BM-Map: Bayesian Mapping of Multireads for Next-Generation Sequencing Data
Version of Record online: 22 APR 2011
© 2011, The International Biometric Society
Volume 67, Issue 4, pages 1215–1224, December 2011
How to Cite
Ji, Y., Xu, Y., Zhang, Q., Tsui, K.-W., Yuan, Y., Norris Jr., C., Liang, S. and Liang, H. (2011), BM-Map: Bayesian Mapping of Multireads for Next-Generation Sequencing Data.
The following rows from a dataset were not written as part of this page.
-- ==== Sys2Proof/Laws/Frames.lean ====
section
/-! SUPPORT. What the operations of an exchange leave unchanged. -/

namespace Sys2Proof.Machine

/-- The fields that neither the receiver nor PARSE writes. -/
def sameOutsideReception (s t : State) : Prop :=
  t.txIdx = s.txIdx ∧ t.opened = s.opened ∧ t.cmdRej = s.cmdRej ∧ t.lastOp = s.lastOp ∧ t.slaveAddr = s.slaveAddr
    ∧ t.startReg = s.startReg ∧ t.regCount = s.regCount ∧ t.timeoutTicks = s.timeoutTicks ∧ t.timer = s.timer
    ∧ t.txLen = s.txLen ∧ t.floatResult = s.floatResult ∧ t.bus = s.bus ∧ t.input = s.input
    ∧ t.phyLevel = s.phyLevel ∧ t.wireOut = s.wireOut

theorem sameOutsideReception.refl (s : State) : sameOutsideReception s s :=
  ⟨rfl, rfl, rfl, rfl, rfl, rfl, rfl, rfl, rfl, rfl, rfl, rfl, rfl, rfl, rfl⟩

theorem sameOutsideReception.trans {s t u : State} (h₁ : sameOutsideReception s t) (h₂ : sameOutsideReception t u) :
    sameOutsideReception s u := by
  unfold sameOutsideReception at *
  obtain ⟨a₁, a₂, a₃, a₄, a₅, a₆, a₇, a₈, a₉, a₁₀, a₁₁, a₁₂, a₁₃, a₁₄, a₁₅⟩ := h₁
  obtain ⟨b₁, b₂, b₃, b₄, b₅, b₆, b₇, b₈, b₉, b₁₀, b₁₁, b₁₂, b₁₃, b₁₄, b₁₅⟩ := h₂
  exact ⟨b₁.trans a₁, b₂.trans a₂, b₃.trans a₃, b₄.trans a₄, b₅.trans a₅, b₆.trans a₆, b₇.trans a₇, b₈.trans a₈,
    b₉.trans a₉, b₁₀.trans a₁₀, b₁₁.trans a₁₁, b₁₂.trans a₁₂, b₁₃.trans a₁₃, b₁₄.trans a₁₄, b₁₅.trans a₁₅⟩

/-- A failed PARSE check: IDLE, DONE, the error, REG_N = 0; the buffers, RX_LEN and RESP_HDR as they were. -/
theorem parseFail_frame (e : ErrorCode) (s : State) :
    sameOutsideReception s (parseFail e s) ∧ (parseFail e s).phase = .idle ∧ (parseFail e s).done = true
      ∧ (parseFail e s).mem = s.mem ∧ (parseFail e s).rxLen = s.rxLen ∧ (parseFail e s).respHdr = s.respHdr
      ∧ (parseFail e s).draws = s.draws ∧ (parseFail e s).err = true ∧ (parseFail e s).errCode ≠ 0#8
      ∧ (parseFail e s).regN = 0#8 := by
  refine ⟨sameOutsideReception.refl s, rfl, rfl, rfl, rfl, rfl, rfl, ?_, ?_, rfl⟩ <;> cases e <;>
    simp [codeNumber]

/-- What PARSE leaves unchanged, and that it ends the command: with an error the buffers and RESP_HDR too are as they
were, and without one (from a state without one) the payload has at most 127 registers. -/
theorem parseBody_frame {s t : State} (h : parseBody s = .next t) :
    sameOutsideReception s t ∧ t.phase = .idle ∧ t.done = true ∧ t.rxLen = s.rxLen ∧ t.draws = s.draws
      ∧ ((t.err = true ∧ t.errCode ≠ 0#8 ∧ t.regN = 0#8 ∧ t.mem = s.mem ∧ t.respHdr = s.respHdr)
        ∨ (t.errCode = s.errCode ∧ s.regCount.toNat ≤ 127
            ∧ t.mem = writeRegVals s.mem 0 ((List.range s.regCount.toNat).map (responseReg s)))) := by
  have fail : ∀ (e : ErrorCode) (u : State), sameOutsideReception s u → u.rxLen = s.rxLen → u.draws = s.draws →
      u.mem = s.mem → u.respHdr = s.respHdr → t = parseFail e u →
      sameOutsideReception s t ∧ t.phase = .idle ∧ t.done = true ∧ t.rxLen = s.rxLen ∧ t.draws = s.draws
        ∧ ((t.err = true ∧ t.errCode ≠ 0#8 ∧ t.regN = 0#8 ∧ t.mem = s.mem ∧ t.respHdr = s.respHdr)
          ∨ (t.errCode = s.errCode ∧ s.regCount.toNat ≤ 127
              ∧ t.mem = writeRegVals s.mem 0 ((List.range s.regCount.toNat).map (responseReg s)))) := by
    rintro e u hu h₁ h₂ h₃ h₄ rfl
    obtain ⟨f₁, f₂, f₃, f₄, f₅, f₆, f₇, f₈, f₉, f₁₀⟩ := parseFail_frame e u
    exact ⟨hu.trans f₁, f₂, f₃, f₅.trans h₁, f₇.trans h₂, .inl ⟨f₈, f₉, f₁₀, f₄.trans h₃, f₆.trans h₄⟩⟩
  rcases parseBody_cases s with ⟨-, e⟩ | ⟨-, e⟩ | ⟨-, -, -, e⟩ | ⟨-, -, -, e⟩ <;> rw [e] at h <;>
    simp only [Host.Outcome.next.injEq, reduceCtorEq] at h
  · exact fail _ s (sameOutsideReception.refl s) rfl rfl rfl rfl h.symm
  · exact fail _ (withCrcResult s) (sameOutsideReception.refl s) rfl rfl rfl rfl h.symm
  · rcases parseHeader_cases s.rxLen.toNat (withCrcResult s) with
      ⟨-, e⟩ | ⟨-, -, e⟩ | ⟨-, -, -, e⟩ | ⟨-, -, -, -, e⟩ | ⟨-, -, hn, -, e⟩ <;> rw [e] at h
    · exact fail _ (withCrcResult s) (sameOutsideReception.refl s) rfl rfl rfl rfl h.symm
    · exact fail _ (withCrcResult s) (sameOutsideReception.refl s) rfl rfl rfl rfl h.symm
    · exact fail _ (withCrcResult s) (sameOutsideReception.refl s) rfl rfl rfl rfl h.symm
    · exact fail _ (withCrcResult s) (sameOutsideReception.refl s) rfl rfl rfl rfl h.symm
    · have hb := (rxBuf (withCrcResult s) 2).isLt
      have hn' : s.regCount.toNat ≤ 127 := by
        have : (rxBuf (withCrcResult s) 2).toNat = 2 * s.regCount.toNat := hn
        omega
      rw [← h]
      exact ⟨sameOutsideReception.refl s, rfl, rfl, rfl, rfl, .inr ⟨rfl, hn', rfl⟩⟩

/-- The code a PARSE ends with: the one it started with when every check passes, else one of R250's five PARSE codes. -/
theorem parseBody_code {s t : State} (h : parseBody s = .next t) :
    t.errCode = s.errCode ∨ t.errCode ∈ [0x10#8, 0x11#8, 0x12#8, 0x13#8, 0x14#8] := by
  rcases parseBody_cases s with ⟨-, e⟩ | ⟨-, e⟩ | ⟨-, -, -, e⟩ | ⟨-, -, -, e⟩ <;> rw [e] at h <;> cases h
  · right; simp [codeNumber]
  · right; simp [codeNumber]
  · rcases parseHeader_cases s.rxLen.toNat (withCrcResult s) with
      ⟨-, e⟩ | ⟨-, -, e⟩ | ⟨-, -, -, e⟩ | ⟨-, -, -, -, e⟩ | ⟨-, -, -, -, e⟩ <;> rw [e]
    · right; simp [codeNumber]
    · right; simp [codeNumber]
    · right; simp [codeNumber]
    · right; simp [codeNumber]
    · exact .inl rfl

/-- What an RxByte leaves unchanged, in every case. -/
theorem rxByte_frame {b : Byte} {err : Bool} {s t : State} (h : rxByte b err s = .next t) :
    sameOutsideReception s t ∧ t.draws = s.draws ∧ (t.phase = s.phase ∨ t.phase = .idle) := by
  rcases rxByte_cases b err s with ⟨-, e⟩ | ⟨-, -, e⟩ | ⟨-, -, -, e⟩ | ⟨hp, -, -, -, e⟩ | ⟨-, -, -, -, e⟩ <;>
    rw [e] at h
  · cases h; exact ⟨sameOutsideReception.refl s, rfl, .inl rfl⟩
  · cases h; exact ⟨sameOutsideReception.refl s, rfl, .inr rfl⟩
  · cases h
  · cases h; exact ⟨sameOutsideReception.refl s, rfl, .inl rfl⟩
  · unfold frameDone at h
    split at h
    · obtain ⟨f₁, f₂, -, -, f₅, -⟩ := parseBody_frame h
      exact ⟨f₁, f₅, .inr f₂⟩
    · cases h; exact ⟨sameOutsideReception.refl s, rfl, .inr rfl⟩

/-- What bytes received one after another leave unchanged: each takes one draw. -/
theorem rxBytes_frame {bs : List Byte} {s t : State} (h : rxBytes bs s = .next t) :
    sameOutsideReception s t ∧ t.draws = s.draws + bs.length ∧ (t.phase = s.phase ∨ t.phase = .idle) := by
  induction bs generalizing s with
  | nil => cases h; exact ⟨sameOutsideReception.refl _, rfl, .inl rfl⟩
  | cons b bs ih =>
    rw [rxBytes_cons, andThen_eq_next] at h
    obtain ⟨u, h₁, h₂⟩ := h
    obtain ⟨f₁, f₂, f₃⟩ := rxByte_frame h₁
    obtain ⟨g₁, g₂, g₃⟩ := ih h₂
    refine ⟨(show sameOutsideReception s u from f₁).trans g₁, ?_, ?_⟩
    · rw [g₂, f₂, nextDraw_draws, List.length_cons]; omega
    · rcases g₃ with g₃ | g₃
      · rcases f₃ with f₃ | f₃
        · exact .inl (g₃.trans f₃)
        · exact .inr (g₃.trans f₃)
      · exact .inr g₃

/-- Bytes received outside the RX phase are dropped (R171): only draws are counted. -/
theorem rxBytes_dropped (bs : List Byte) {s : State} (h : s.phase ≠ .rx) :
    rxBytes bs s = .next { s with draws := s.draws + bs.length } := by
  induction bs generalizing s with
  | nil => rfl
  | cons b bs ih =>
    have e : rxByte b false (nextDraw s) = .next (nextDraw s) := by
      simp [rxByte, h]
    rw [rxBytes_cons, e, andThen_next, ih (by simpa using h)]
    simp only [nextDraw, List.length_cons]
    have : s.draws + 1 + bs.length = s.draws + (bs.length + 1) := by omega
    rw [this]

/-- The bytes stored one after another, each with its draw, with no look at completion (R168). -/
def storeRxBytes : List Byte → State → State
  | [], s => s
  | b :: bs, s => storeRxBytes bs (storeRxByte b (nextDraw s))

/-- Everything `storeRxBytes` does: RX_LEN counts the bytes, they stand in RXBUF, nothing else changes but the draws. -/
theorem storeRxBytes_spec (bs : List Byte) {s : State} (h : s.rxLen.toNat + bs.length ≤ rxBufSize) :
    storeRxBytes bs s = { s with rxLen := BitVec.ofNat 9 (s.rxLen.toNat + bs.length)
                                 draws := s.draws + bs.length
                                 mem := (storeRxBytes bs s).mem }
      ∧ (∀ k, k < bs.length → (storeRxBytes bs s).mem.read (rxAddr (s.rxLen.toNat + k)) = bs[k]?)
      ∧ ∀ a, (∀ k, k < bs.length → a ≠ rxAddr (s.rxLen.toNat + k)) → (storeRxBytes bs s).mem.read a = s.mem.read a := by
  induction bs generalizing s with
  | nil => simp [storeRxBytes]
  | cons b bs ih =>
    simp only [List.length_cons] at h
    have hl : (storeRxByte b (nextDraw s)).rxLen.toNat = s.rxLen.toNat + 1 :=
      storeRxByte_len b (s := nextDraw s) (by simp; omega)
    obtain ⟨h₁, h₂, h₃⟩ := ih (s := storeRxByte b (nextDraw s)) (by rw [hl]; omega)
    rw [hl] at h₁ h₂ h₃
    simp only [storeRxBytes, List.length_cons]
    refine ⟨?_, ?_, ?_⟩
    · rw [h₁]
      simp only [storeRxByte, nextDraw]
      have e₁ : s.rxLen.toNat + 1 + bs.length = s.rxLen.toNat + (bs.length + 1) := by omega
      have e₂ : s.draws + 1 + bs.length = s.draws + (bs.length + 1) := by omega
      rw [e₁, e₂]
    · intro k hk
      cases k with
      | zero =>
        rw [h₃]
        · simp [storeRxByte]
        · intro k _; apply rxAddr_ne; omega
      | succ k =>
        have := h₂ k (by omega)
        rw [show s.rxLen.toNat + (k + 1) = s.rxLen.toNat + 1 + k by omega, this]
        simp
    · intro a ha
      rw [h₃]
      · exact Memory.read_write_other _ _ (by simpa using ha 0 (by omega))
      · intro k hk
        have := ha (k + 1) (by omega)
        rwa [show s.rxLen.toNat + (k + 1) = s.rxLen.toNat + 1 + k by omega] at this

/-- Bytes that complete no frame on the way are only stored (R168). -/
theorem rxBytes_incomplete (bs : List Byte) {s : State} (hp : s.phase = .rx)
    (hl : s.rxLen.toNat + bs.length ≤ rxBufSize)
    (hc : ∀ n, n < bs.length → frameComplete (storeRxBytes (bs.take (n + 1)) s) (s.rxLen.toNat + (n + 1)) = false) :
    rxBytes bs s = .next (storeRxBytes bs s) := by
  induction bs generalizing s with
  | nil => rfl
  | cons b bs ih =>
    simp only [List.length_cons] at hl hc
    have hlen : (storeRxByte b (nextDraw s)).rxLen.toNat = s.rxLen.toNat + 1 :=
      storeRxByte_len b (s := nextDraw s) (by simp; omega)
    have h0 := hc 0 (by omega)
    simp only [List.take_succ_cons, List.take_zero, storeRxBytes] at h0
    have : rxByte b false (nextDraw s) = .next (storeRxByte b (nextDraw s)) := by
      rcases rxByte_cases b false (nextDraw s) with ⟨h, -⟩ | ⟨-, h, -⟩ | ⟨-, -, h, -⟩ | ⟨-, -, -, -, e⟩ | ⟨-, -, -, h, -⟩
      · exact absurd hp h
      · cases h
      · simp at h; omega
      · exact e
      · rw [hlen] at h; rw [h] at h0; cases h0
    rw [rxBytes_cons, this, andThen_next, ih (s := storeRxByte b (nextDraw s)) hp (by rw [hlen]; omega)]
    · rfl
    · intro n hn
      have := hc (n + 1) (by omega)
      rw [hlen]
      rw [show s.rxLen.toNat + 1 + (n + 1) = s.rxLen.toNat + (n + 1 + 1) by omega]
      simpa [storeRxBytes] using this

/-- The length of a response by its header (R100). -/
theorem responseLength_cons (a f b : Byte) (rest : List Byte) :
    responseLength (a :: f :: b :: rest) = if f.getLsbD 7 then 5 else 5 + b.toNat := rfl

/-- A whole response from an empty RXBUF completes with its last byte and not before (R169). -/
theorem rxBytes_response (bs : List Byte) {s : State} (hp : s.phase = .rx) (h0 : s.rxLen = 0#9)
    (hl : bs.length = responseLength bs) : rxBytes bs s = frameDone (storeRxBytes bs s) := by
  have h5 : 5 ≤ bs.length := by
    rw [hl]; unfold responseLength; split
    · split <;> omega
    · omega
  have h260 : bs.length ≤ 260 := by
    rw [hl]; unfold responseLength; split
    · split
      · omega
      · rename_i b _ _; have := b.isLt; omega
    · omega
  have hr : s.rxLen.toNat = 0 := by rw [h0]; rfl
  obtain ⟨a, f, b, rest, rfl⟩ : ∃ a f b rest, bs = a :: f :: b :: rest := by
    match bs, h5 with
    | a :: f :: b :: rest, _ => exact ⟨a, f, b, rest, rfl⟩
  set bs := a :: f :: b :: rest with hbs
  rw [hbs, responseLength_cons, ← hbs] at hl
  have comp : ∀ n, n ≤ bs.length → 0 < n → (frameComplete (storeRxBytes (bs.take n) s) n = true ↔ n = bs.length) := by
    intro n hn hn0
    have hlen : (bs.take n).length = n := by simp; omega
    obtain ⟨-, hr', -⟩ := storeRxBytes_spec (bs.take n) (s := s) (by rw [hlen, hr]; unfold rxBufSize; omega)
    rw [hlen, hr] at hr'
    have g : ∀ k, k < n → k < bs.length → ∀ x, bs[k]? = some x → rxBuf (storeRxBytes (bs.take n) s) k = x := by
      intro k hk hk' x hx
      apply peek_of_read
      have := hr' k hk
      rw [Nat.zero_add] at this
      rw [this, List.getElem?_take]; simp [hk, hx]
    unfold frameComplete
    by_cases h2 : 2 ≤ n
    · have g1 := g 1 (by omega) (by omega) f rfl
      rw [g1]
      by_cases h3 : 3 ≤ n
      · have g2 := g 2 (by omega) (by omega) b rfl
        rw [g2]
        cases hf : f.getLsbD 7
        · rw [hf, if_neg (by simp)] at hl
          simp only [h2, h3, decide_true, Bool.and_false, Bool.false_and, Bool.false_or, Bool.not_false, Bool.true_and,
            decide_eq_true_eq, hl]
        · rw [hf, if_pos rfl] at hl
          simp only [h2, h3, decide_true, Bool.and_false, Bool.false_and, Bool.not_true, Bool.true_and, Bool.or_false,
            decide_eq_true_eq, hl]
      · have : n = 2 := by omega
        subst this
        simp; omega
    · have : n = 1 := by omega
      subst this
      simp; omega
  have split : bs = bs.take (bs.length - 1) ++ [bs[bs.length - 1]] := by
    conv_lhs => rw [← List.take_append_drop (bs.length - 1) bs]
    congr 1
    rw [List.drop_eq_getElem_cons (by omega), show bs.length - 1 + 1 = bs.length by omega, List.drop_length]
  have front : rxBytes (bs.take (bs.length - 1)) s = .next (storeRxBytes (bs.take (bs.length - 1)) s) := by
    apply rxBytes_incomplete _ hp
    · rw [hr, List.length_take]; unfold rxBufSize; omega
    · intro n hn
      simp only [List.length_take] at hn
      rw [List.take_take, Nat.min_eq_left (by omega), hr, Nat.zero_add]
      have := comp (n+1) (by omega) (by omega)
      have hne : ¬ (n + 1 = bs.length) := by omega
      rw [← this] at hne
      simpa using hne
  have storeApp : ∀ (xs : List Byte) (y : Byte) (t : State), storeRxBytes (xs ++ [y]) t = storeRxByte y (nextDraw (storeRxBytes xs t)) := by
    intro xs y
    induction xs with
    | nil => intro t; rfl
    | cons x xs ih => intro t; exact ih _
  set xs := bs.take (bs.length - 1) with hxs
  set y := bs[bs.length - 1] with hy
  have hlx : xs.length = bs.length - 1 := by simp [hxs]
  have sp := (storeRxBytes_spec xs (s := s) (by rw [hlx, hr]; unfold rxBufSize; omega)).1
  have hpx : (storeRxBytes xs s).phase = .rx := by rw [sp]; exact hp
  have hlx' : (storeRxBytes xs s).rxLen.toNat = bs.length - 1 := by
    rw [sp]; simp [hr, hlx]; omega
  have hfull := (comp bs.length (le_refl _) (by omega)).2 rfl
  rw [List.take_length] at hfull
  rw [split, storeApp] at hfull
  have hlen' : (xs ++ [y]).length = bs.length := by rw [← split]
  rw [hlen'] at hfull
  rw [split, rxBytes_append, front, andThen_next, storeApp, rxBytes_cons]
  rcases rxByte_cases y false (nextDraw (storeRxBytes xs s)) with ⟨h, -⟩ | ⟨-, h, -⟩ | ⟨-, -, h, -⟩ | ⟨-, -, -, h, -⟩ | ⟨-, -, -, -, e⟩
  · exact absurd hpx h
  · cases h
  · simp only [nextDraw_rxLen, hlx', rxBufSize] at h; omega
  · rw [storeRxByte_len y (s := nextDraw (storeRxBytes xs s)) (by simp only [nextDraw_rxLen, hlx', rxBufSize]; omega), nextDraw_rxLen, hlx', show bs.length - 1 + 1 = bs.length by omega, hfull] at h; cases h
  · rw [e]
    cases frameDone (storeRxByte y (nextDraw (storeRxBytes xs s))) <;> rfl

end Sys2Proof.Machine
end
Biometrics, 67: 1215–1224. doi: 10.1111/j.1541-0420.2011.01605.x
- Issue online: 14 DEC 2011
- Version of Record online: 22 APR 2011
- Received August 2010. Revised March 2011. Accepted March 2011.
- Data augmentation;
- Read alignment;
- Short reads;
- Solexa sequencing;
Summary Next-generation sequencing (NGS) technology generates millions of short reads, which provide valuable information for various aspects of cellular activities and biological functions. A key step in NGS applications (e.g., RNA-Seq) is to map short reads to correct genomic locations within the source genome. While most reads are mapped to a unique location, a significant proportion of reads align to multiple genomic locations with equal or similar numbers of mismatches; these are called multireads. The ambiguity in mapping the multireads may lead to bias in downstream analyses. Currently, most practitioners discard the multireads in their analysis, resulting in a loss of valuable information, especially for the genes with similar sequences. To refine the read mapping, we develop a Bayesian model that computes the posterior probability of mapping a multiread to each competing location. The probabilities are used for downstream analyses, such as the quantification of gene expression. We show through simulation studies and RNA-Seq analysis of real life data that the Bayesian method yields better mapping than the current leading methods. We provide a C++ program for downloading that is being packaged into a user-friendly software.